→ **WHAT THE TASK ASKS**:
Retype the listing exactly, so that the copy matches it line for line.

(THE RECORDS Opens)

-- ==== Sys2Proof/Machine/Cycle.lean ====
section
/-! DEFINITION. The step algorithm of spec/40_step_cycle.md rule R81, from the fetched word on. -/

namespace Sys2Proof.Machine

/-- Steps 3 to 5 of R81: decode; a decode error is fatal at the pc (R83), an instruction is executed
(R84, R85). -/
def runWord (w : Word) (s : State) : Host.Outcome State Fault Refusal :=
  match decode w with
  | .ok i => exec i s
  | .error e => .next (raiseFatal (decodeErrorKind e) (decodeErrorCode e) s)

/-- Steps 1 to 5 of R81: fetch; "an all-zero 32-bit word" halts before decoding (R62, R82). -/
def runCycle (s : State) : Host.Outcome State Fault Refusal :=
  if fetchWord s = 0#32 then .next (halt .fellOffEnd s) else runWord (fetchWord s) s

/-- One step: while RUNNING the step algorithm (R81); in a terminal state nothing is fetched and nothing
changes (R88): the state is answered unchanged (DESIGN CHOICE, log 7). -/
def stepState (s : State) : Host.Outcome State Fault Refusal :=
  match s.runState with
  | .running => runCycle s
  | .halted _ => .next s
  | .fatal _ _ _ => .next s

end Sys2Proof.Machine
end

(THE RECORDS Closes)

→ **EXERCISE ANSWER**:
-- ==== Sys2Proof/Machine/Cycle.lean ====
section
/-! DEFINITION. The step algorithm of spec/40_step_cycle.md rule R81, from the fetched word on. -/

namespace Sys2Proof.Machine

/-- Steps 3 to 5 of R81: decode; a decode error is fatal at the pc (R83), an instruction is executed
(R84, R85). -/
def runWord (w : Word) (s : State) : Host.Outcome State Fault Refusal :=
  match decode w with
  | .ok i => exec i s
  | .error e => .next (raiseFatal (decodeErrorKind e) (decodeErrorCode e) s)

/-- Steps 1 to 5 of R81: fetch; "an all-zero 32-bit word" halts before decoding (R62, R82). -/
def runCycle (s : State) : Host.Outcome State Fault Refusal :=
  if fetchWord s = 0#32 then .next (halt .fellOffEnd s) else runWord (fetchWord s) s

/-- One step: while RUNNING the step algorithm (R81); in a terminal state nothing is fetched and nothing
changes (R88): the state is answered unchanged (DESIGN CHOICE, log 7). -/
def stepState (s : State) : Host.Outcome State Fault Refusal :=
  match s.runState with
  | .running => runCycle s
  | .halted _ => .next s
  | .fatal _ _ _ => .next s

end Sys2Proof.Machine
end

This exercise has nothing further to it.